* _Task objective_: Wherever a line in the records below contains "satAdd", copy that line.

* _Information given_:
/-- New error records of a package with a running hub are copied into the log. -/
def copyRing (s : State) (tc pos : Nat) (e : Elem) : State :=
  match e with
  | .pkg k =>
    if !hubRuns (pkgOf s k).base then s
    else
      let recs := newRingErrors (pkgOf s k) (posOf s tc pos).lastRseq
      let s := recs.foldl (logCopy tc pos) s
      match recs.getLast? with
      | some r => modPos s tc pos fun x => { x with lastRseq := fieldAt r 0 4 }
      | none => s
  | .weir _ => s

/-- ERR_FATAL_ASSERT: logged; records copied and PackageError reported unless a higher precedence governs (R377). -/
def execErrFatalAssert (tc pos : Nat) (s : State) : Res :=
  atPos tc pos (fun s e =>
    let out := outranked s tc pos e || (posOf s tc pos).resetHeld
    let s := modPos s tc pos fun x => { x with fatalEdges := satAdd 0xFFFFFFFF x.fatalEdges 1 }
    let s := logAt s tc pos 2 0x0020 (le 4 (posOf s tc pos).fatalEdges)
    if out then s else reportPos (copyRing s tc pos e) tc pos "PackageError") s

/-- ERR_CORR_EDGE: counted, and summed up in the log once a second (R377). -/
def execErrCorrEdge (tc pos : Nat) (s : State) : Res :=
  atPos tc pos (fun s _ =>
    let now := (tcOf s tc).now
    let s := modPos s tc pos fun x => { x with corrEdges := satAdd 0xFFFFFFFF x.corrEdges 1 }
    let x := posOf s tc pos
    let due := match x.corrLogged with
      | some t => decide (t + 1000000000 ≤ now)
      | none => true
    if due then
      modPos (logAt s tc pos 1 0x0021 (le 4 x.corrEdges)) tc pos fun x => { x with corrEdges := 0, corrLogged := some now }
    else s) s

/-- The pulse of ERR_CORR_N and its gap end: the next that waits is driven (R447). -/
def nextPulse (x : Pins) : Pins :=
  if x.corrWait = 0 then { x with corrPulse := false } else { x with corrWait := x.corrWait - 1 }

/-- ERR_CORR_PULSE_END (R447). -/
def execErrCorrPulseEnd (e : Elem) (s : State) : Res := onBase e (fun b => { b with pins := nextPulse b.pins }) s

/-! ## The messages (R411) -/

/-- The whole message at the front of an outbox: type and content; none where raw reads have begun it. -/
def outFront (b : Base) : Option (Nat × Bytes) :=
  match b.msp.outbox with
  | [] => none
  | w :: rest =>
    let n := w.toNat % 2 ^ 16
    if b.msp.outLeft ≠ 0 ∨ rest.length < n then none else some (w.toNat / 2 ^ 24, wordsToBytes (rest.take n))

/-- The outbox without its front message. -/
def outDrop (b : Base) : Base :=
  setMsp b { b.msp with outbox := b.msp.outbox.drop (1 + ((b.msp.outbox.headD 0).toNat % 2 ^ 16)) }

/-- The tray controller delivers an image (1) or a blob (2): BULK_RESET, the bytes, BULK_DONE. -/
def deliver (kind : Nat) (bytes : Bytes) (b : Base) : Base :=
  inboxTake (bulkTake (bulkResetNow b) bytes) (mspMessage 0x81 (le 4 kind ++ le 4 bytes.length))

/-- The copy of the image store that a position's slot points at: a Weir's two copies follow the two hub copies (R386). -/
def slotCopy (tc : Nat) (x : Position) (slot : Nat) : Nat :=
  (if isSwitch tc then 2 else 0) + (if slot = 0 then x.slotA else x.slotB)

/-- IMAGE_REQ is answered with the image, or BULK_UNAVAILABLE where the store has none. -/
def onImageReq (tc pos : Nat) (e : Elem) (c : Bytes) (s : State) : State :=
  match mfind (slotCopy tc (posOf s tc pos) (fieldAt c 0 4)) (tcOf s tc).copies with
  | some img => modBase s e (deliver 1 img)
  | none => modBase s e fun b => inboxTake b (mspMessage 0x82 (le 4 1))

/-- BLOB_REQ: the serial is read, and the position's blob delivered (R380). -/
def onBlobReq (tc pos : Nat) (e : Elem) (_ : Bytes) (s : State) : State :=
  let s := takeSerial s tc pos (serialOf (baseOf s e))
  modBase s e (deliver 2 (positionBlob s tc pos))

/-- SETTINGS_READY: the settings leave the bulk-out buffer, join the position's own and go to the rack controller. An entry of
20 bytes is a port's, entries of 8 bytes are stacks' (log 27). -/
def onSettings (tc pos : Nat) (e : Elem) (c : Bytes) (s : State) : State :=
  let n := fieldAt c 0 4
  let got := (baseOf s e).msp.bulkOut.take n
  let s := modBase s e fun b => setMsp b { b.msp with bulkOut := b.msp.bulkOut.drop n }
  let s := takeSerial s tc pos (serialOf (baseOf s e))
  let s := modPos s tc pos fun x =>
    if n = 20 then { x with savedPorts := mergeEntries 20 1 x.savedPorts got }
    else { x with savedDram :=
      (List.range (got.length / 8)).foldl (fun d i => mergeEntries 8 8 d ((got.drop (8 * i)).take 8)) x.savedDram }
  let x := posOf s tc pos
  modRc s (tc / 30) fun r => { r with saved := mset r.saved x.serial (x.savedPorts, x.savedDram) }
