/-- A virtual function's rings. A ring's CFG stores its size, brought into range, its COMMIT and its holdoff (R333, R335, R344);
the completion ring cannot be uncommitted while a hopper has ACC ≠ DONE. PROD sets PROD and CONS while the ring is not committed
and is refused with reason 5 otherwise; CONS is live (R344). The shadow is written where it lags, with the numbers the registers
hold (R334). The end of a holdoff signals what waited, and nothing else (R336). Completes: HCQ_CFG_WRITE, HEQ_CFG_WRITE, HCQ_PROD_WRITE, HEQ_PROD_WRITE, HCQ_CONS_WRITE,
HEQ_CONS_WRITE, SHADOW_WRITE, MSIX_HOLDOFF_END. -/
def Obligations.HostRings : Prop :=
  (∀ (s : State) (p : Nat) (src : Src) (v val : Nat), 1 ≤ v → v ≤ 16 → val < 2 ^ 32 →
    let x := pkgOf s p
    let reg := fun (off : Nat) => vfPage v + off
    let busy := ∃ h < 4, x.rd (hhReg v h Off.HH_ACC) ≠ x.rd (hhReg v h Off.HH_DONE)
    (Safety.reaches s p src (reg Off.HCQ_CFG) .vf = true →
      (bitOf (x.rd (reg Off.HCQ_CFG)) 8 = false →
        ∃ t, exec (.hcqCfgWrite p src v val) s = .next t ∧ (pkgOf t p).rd (reg Off.HCQ_CFG) =
          ringSize 8 16 (fld val 4 0) + b2n (bitOf val 8) * 2 ^ 8 + fld val 25 16 * 2 ^ 16 ∧ (pkgOf t p).mem = x.mem) ∧
      (bitOf (x.rd (reg Off.HCQ_CFG)) 8 = true → bitOf val 8 = false → busy →
        exec (.hcqCfgWrite p src v val) s = .next (Safety.refused s p src (reg Off.HCQ_CFG) val 1))) ∧
    (Safety.reaches s p src (reg Off.HEQ_CFG) .vf = true → bitOf (x.rd (reg Off.HEQ_CFG)) 8 = false →
      ∃ t, exec (.heqCfgWrite p src v val) s = .next t ∧ (pkgOf t p).rd (reg Off.HEQ_CFG) =
        ringSize 6 12 (fld val 3 0) + b2n (bitOf val 8) * 2 ^ 8 + fld val 25 16 * 2 ^ 16 ∧ (pkgOf t p).mem = x.mem) ∧
    (Safety.reaches s p src (reg Off.HCQ_PROD) .vf = true →
      (bitOf (x.rd (reg Off.HCQ_CFG)) 8 = false →
        exec (.hcqProdWrite p src v val) s = .next (Safety.written s p (reg Off.HCQ_PROD)
          (touchShadow ((x.wr (reg Off.HCQ_PROD) val).wr (reg Off.HCQ_CONS) val) v))) ∧
      (bitOf (x.rd (reg Off.HCQ_CFG)) 8 = true →
        exec (.hcqProdWrite p src v val) s = .next (Safety.refused s p src (reg Off.HCQ_PROD) val 5))) ∧
    (Safety.reaches s p src (reg Off.HEQ_PROD) .vf = true →
      (bitOf (x.rd (reg Off.HEQ_CFG)) 8 = false →
        exec (.heqProdWrite p src v val) s = .next (Safety.written s p (reg Off.HEQ_PROD)
          (touchShadow ((x.wr (reg Off.HEQ_PROD) val).wr (reg Off.HEQ_CONS) val) v))) ∧
      (bitOf (x.rd (reg Off.HEQ_CFG)) 8 = true →
        exec (.heqProdWrite p src v val) s = .next (Safety.refused s p src (reg Off.HEQ_PROD) val 5))) ∧
    (Safety.reaches s p src (reg Off.HCQ_CONS) .vf = true →
      ∃ t, exec (.hcqConsWrite p src v val) s = .next t ∧ (pkgOf t p).rd (reg Off.HCQ_CONS) = val ∧
        (pkgOf t p).rd (reg Off.HCQ_CFG) = x.rd (reg Off.HCQ_CFG) ∧ (pkgOf t p).mem = x.mem) ∧
    (Safety.reaches s p src (reg Off.HEQ_CONS) .vf = true →
      ∃ t, exec (.heqConsWrite p src v val) s = .next t ∧ (pkgOf t p).rd (reg Off.HEQ_CONS) = val ∧
        (pkgOf t p).rd (reg Off.HEQ_CFG) = x.rd (reg Off.HEQ_CFG) ∧ (pkgOf t p).mem = x.mem)) ∧
  (∀ (s : State) (p v : Nat), let x := pkgOf s p
    ((x.vf v).shadowDirty = false → exec (.shadowWrite p v) s = .next (setPkg s p x)) ∧
    ((x.vf v).shadowDirty = true → bitOf (x.rd (vfPage v + Off.SHADOW_CTL)) 0 = true → v ∉ x.host.d3 →
      ∃ t b, exec (.shadowWrite p v) s = .next t ∧
        (pkgOf t p).host.outMsgs = x.host.outMsgs ++ [.write (x.rd (vfPage v + Off.SHADOW_BASE_LO) / 64 * 64 +
          x.rd (vfPage v + Off.SHADOW_BASE_HI) * 2 ^ 32) b] ∧ b.length = 64 ∧
        (∀ h < 4, fieldAt b (8 * h) 4 = x.rd (hhReg v h Off.HH_ACC) % 2 ^ 32 ∧
          fieldAt b (8 * h + 4) 4 = x.rd (hhReg v h Off.HH_DONE) % 2 ^ 32) ∧
        fieldAt b 32 4 = x.rd (vfPage v + Off.HCQ_PROD) % 2 ^ 32 ∧ fieldAt b 36 4 = x.rd (vfPage v + Off.HEQ_PROD) % 2 ^ 32 ∧
        ((pkgOf t p).vf v).shadowDirty = false ∧ (pkgOf t p).base = x.base)) ∧
  (∀ (s : State) (p v vec : Nat), let x := pkgOf s p
    ((nth false (x.vf v).pendingVec vec) = false →
      ∃ t, exec (.msixHoldoffEnd p v vec) s = .next t ∧ (pkgOf t p).host.outMsgs = x.host.outMsgs ∧
        (pkgOf t p).base = x.base) ∧
    ((nth false (x.vf v).pendingVec vec) = true → vec < 2 → v ∉ x.host.d3 →
      ∃ t, exec (.msixHoldoffEnd p v vec) s = .next t ∧ (pkgOf t p).host.outMsgs.getLast? = some (.msix v vec) ∧
        nth false ((pkgOf t p).vf v).pendingVec vec = false ∧ (pkgOf t p).base = x.base))
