-- ==== Sys2Proof/Laws/Frames.lean ====
section
/-! SUPPORT. Laws of the frames a command acts in: each answers a next state, changes one element, and leaves all else alone. -/

namespace Sys2Proof.Machine

/-- Everything of the span but packages, Weirs, tray and rack controllers. -/
structure SameSpan (s t : State) : Prop where
  epochChange : t.epochChange = s.epochChange
  waits : t.waits = s.waits
  epoch : t.epoch = s.epoch
  table : t.table = s.table
  spanRacks : t.spanRacks = s.spanRacks
  pending : t.pending = s.pending

/-- A command of one package: its memory, every other package and every other kind of element stay. -/
theorem onPkg_frame {k : Nat} {f : Package → Package} {s t : State} (h : onPkg k f s = .next t) :
    pkgOf t k = { f (pkgOf s k) with mem := (pkgOf s k).mem } ∧ (∀ j, j ≠ k → pkgOf t j = pkgOf s j) ∧ t.weirs = s.weirs ∧
    t.tcs = s.tcs ∧ t.rcs = s.rcs ∧ t.free = s.free ∧ SameSpan s t := by
  cases h
  exact ⟨by simp, fun j hj => pkgOf_setPkg_ne _ _ hj, rfl, rfl, rfl, rfl, ⟨rfl, rfl, rfl, rfl, rfl, rfl⟩⟩

/-- The same of one that may move bytes of the package's memory. -/
theorem onPkgMem_frame {k : Nat} {f : Package → Package} {s t : State} (h : onPkgMem k f s = .next t) :
    pkgOf t k = f (pkgOf s k) ∧ (∀ j, j ≠ k → pkgOf t j = pkgOf s j) ∧ t.weirs = s.weirs ∧ t.tcs = s.tcs ∧ t.rcs = s.rcs ∧
    t.free = s.free ∧ SameSpan s t := by
  cases h
  exact ⟨by simp, fun j hj => pkgOf_setPkg_ne _ _ hj, rfl, rfl, rfl, rfl, ⟨rfl, rfl, rfl, rfl, rfl, rfl⟩⟩

/-- The same of one that takes a free value. -/
theorem onPkgFree_frame {k : Nat} {f : Nat → Package → Package} {s t : State} (h : onPkgFree k f s = .next t) :
    pkgOf t k = f s.free (pkgOf s k) ∧ (∀ j, j ≠ k → pkgOf t j = pkgOf s j) ∧ t.weirs = s.weirs ∧ t.tcs = s.tcs ∧
    t.rcs = s.rcs ∧ t.free = s.free + 1 ∧ SameSpan s t := by
  cases h
  refine ⟨?_, fun j hj => ?_, rfl, rfl, rfl, rfl, ⟨rfl, rfl, rfl, rfl, rfl, rfl⟩⟩
  · exact pkgOf_setPkg_self s k _
  · exact pkgOf_setPkg_ne s _ hj

/-- A command of one Weir. -/
theorem onWeir_frame {k : Nat} {f : Weir → Weir} {s t : State} (h : onWeir k f s = .next t) :
    weirOf t k = f (weirOf s k) ∧ (∀ j, j ≠ k → weirOf t j = weirOf s j) ∧ t.pkgs = s.pkgs ∧ t.tcs = s.tcs ∧ t.rcs = s.rcs ∧
    t.free = s.free ∧ SameSpan s t := by
  cases h
  exact ⟨by simp, fun j hj => weirOf_setWeir_ne _ _ hj, rfl, rfl, rfl, rfl, ⟨rfl, rfl, rfl, rfl, rfl, rfl⟩⟩

/-- A command of one tray controller. -/
theorem onTc_frame {k : Nat} {f : TrayCtl → TrayCtl} {s t : State} (h : onTc k f s = .next t) :
    tcOf t k = f (tcOf s k) ∧ (∀ j, j ≠ k → tcOf t j = tcOf s j) ∧ t.pkgs = s.pkgs ∧ t.weirs = s.weirs ∧ t.rcs = s.rcs ∧
    t.free = s.free ∧ SameSpan s t := by
  cases h
  exact ⟨by simp, fun j hj => tcOf_setTc_ne _ _ hj, rfl, rfl, rfl, rfl, ⟨rfl, rfl, rfl, rfl, rfl, rfl⟩⟩

/-- A command of one rack controller. -/
theorem onRc_frame {k : Nat} {f : RackCtl → RackCtl} {s t : State} (h : onRc k f s = .next t) :
    rcOf t k = f (rcOf s k) ∧ (∀ j, j ≠ k → rcOf t j = rcOf s j) ∧ t.pkgs = s.pkgs ∧ t.weirs = s.weirs ∧ t.tcs = s.tcs ∧
    t.free = s.free ∧ SameSpan s t := by
  cases h
  exact ⟨by simp, fun j hj => rcOf_setRc_ne _ _ hj, rfl, rfl, rfl, rfl, ⟨rfl, rfl, rfl, rfl, rfl, rfl⟩⟩

/-- A command of what packages and Weirs share: it completes, and controllers and memory stay. -/
theorem onElem_frame (e : Elem) (fp : Package → Package) (fw : Weir → Weir) (s : State) :
    ∃ t, onElem e fp fw s = .next t ∧ t.tcs = s.tcs ∧ t.rcs = s.rcs ∧ t.free = s.free ∧ SameSpan s t ∧
      (∀ j, (pkgOf t j).mem = (pkgOf s j).mem) := by
  cases e with
  | pkg k =>
    refine ⟨_, rfl, rfl, rfl, rfl, ⟨rfl, rfl, rfl, rfl, rfl, rfl⟩, fun j => ?_⟩
    by_cases h : j = k
    · subst h; simp
    · rw [pkgOf_setPkg_ne _ _ h]
  | weir k => exact ⟨_, rfl, rfl, rfl, rfl, ⟨rfl, rfl, rfl, rfl, rfl, rfl⟩, fun j => rfl⟩

/-! ## A position and an element, as a tray controller changes them -/

@[simp] theorem tcOf_modTc (s : State) (k : Nat) (f : TrayCtl → TrayCtl) : tcOf (modTc s k f) k = f (tcOf s k) := by simp [modTc]
@[simp] theorem rcOf_modTc (s : State) (k j : Nat) (f : TrayCtl → TrayCtl) : rcOf (modTc s k f) j = rcOf s j := rfl
@[simp] theorem modTc_pkgs (s : State) (k : Nat) (f : TrayCtl → TrayCtl) : (modTc s k f).pkgs = s.pkgs := rfl
@[simp] theorem modTc_weirs (s : State) (k : Nat) (f : TrayCtl → TrayCtl) : (modTc s k f).weirs = s.weirs := rfl
@[simp] theorem rcOf_modRc (s : State) (k : Nat) (f : RackCtl → RackCtl) : rcOf (modRc s k f) k = f (rcOf s k) := by simp [modRc]
@[simp] theorem tcOf_modRc (s : State) (k j : Nat) (f : RackCtl → RackCtl) : tcOf (modRc s k f) j = tcOf s j := rfl
@[simp] theorem modRc_pkgs (s : State) (k : Nat) (f : RackCtl → RackCtl) : (modRc s k f).pkgs = s.pkgs := rfl
@[simp] theorem modRc_weirs (s : State) (k : Nat) (f : RackCtl → RackCtl) : (modRc s k f).weirs = s.weirs := rfl

/-- A position changed reads so. -/
@[simp] theorem posOf_modPos (s : State) (tc pos : Nat) (f : Position → Position) :
    posOf (modPos s tc pos f) tc pos = f (posOf s tc pos) := by
  simp [posOf, modPos, mupd]

/-- What is reported joins the messages of its rack, after those before it. -/
theorem report_msgs (s : State) (rack : Nat) (name : String) (subject : Nat) :
    (rcOf (report s rack name subject) rack).msgs = (rcOf s rack).msgs ++ [{ name := name, subject := subject, http := 0 }] := by
  simp [report]

/-- A log record leaves every position, element and rack controller alone. -/
theorem logAt_frame (s : State) (tc pos sev code : Nat) (data : Bytes) :
    (logAt s tc pos sev code data).pkgs = s.pkgs ∧ (logAt s tc pos sev code data).weirs = s.weirs ∧
    (logAt s tc pos sev code data).rcs = s.rcs ∧ (∀ p, posOf (logAt s tc pos sev code data) tc p = posOf s tc p) ∧
    (tcOf (logAt s tc pos sev code data) tc).log.getLast? = some (logBytes (tcOf s tc) (logSource tc pos) sev code data) := by
  refine ⟨rfl, rfl, rfl, fun p => ?_, ?_⟩
  · simp [posOf, logAt, logRecord]
  · simp [logAt, logRecord]

end Sys2Proof.Machine
end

* _Result of the exercise_:
    let s := modPos s tc pos fun x => { x with fatalEdges := satAdd 0xFFFFFFFF x.fatalEdges 1 }
    let s := modPos s tc pos fun x => { x with corrEdges := satAdd 0xFFFFFFFF x.corrEdges 1 }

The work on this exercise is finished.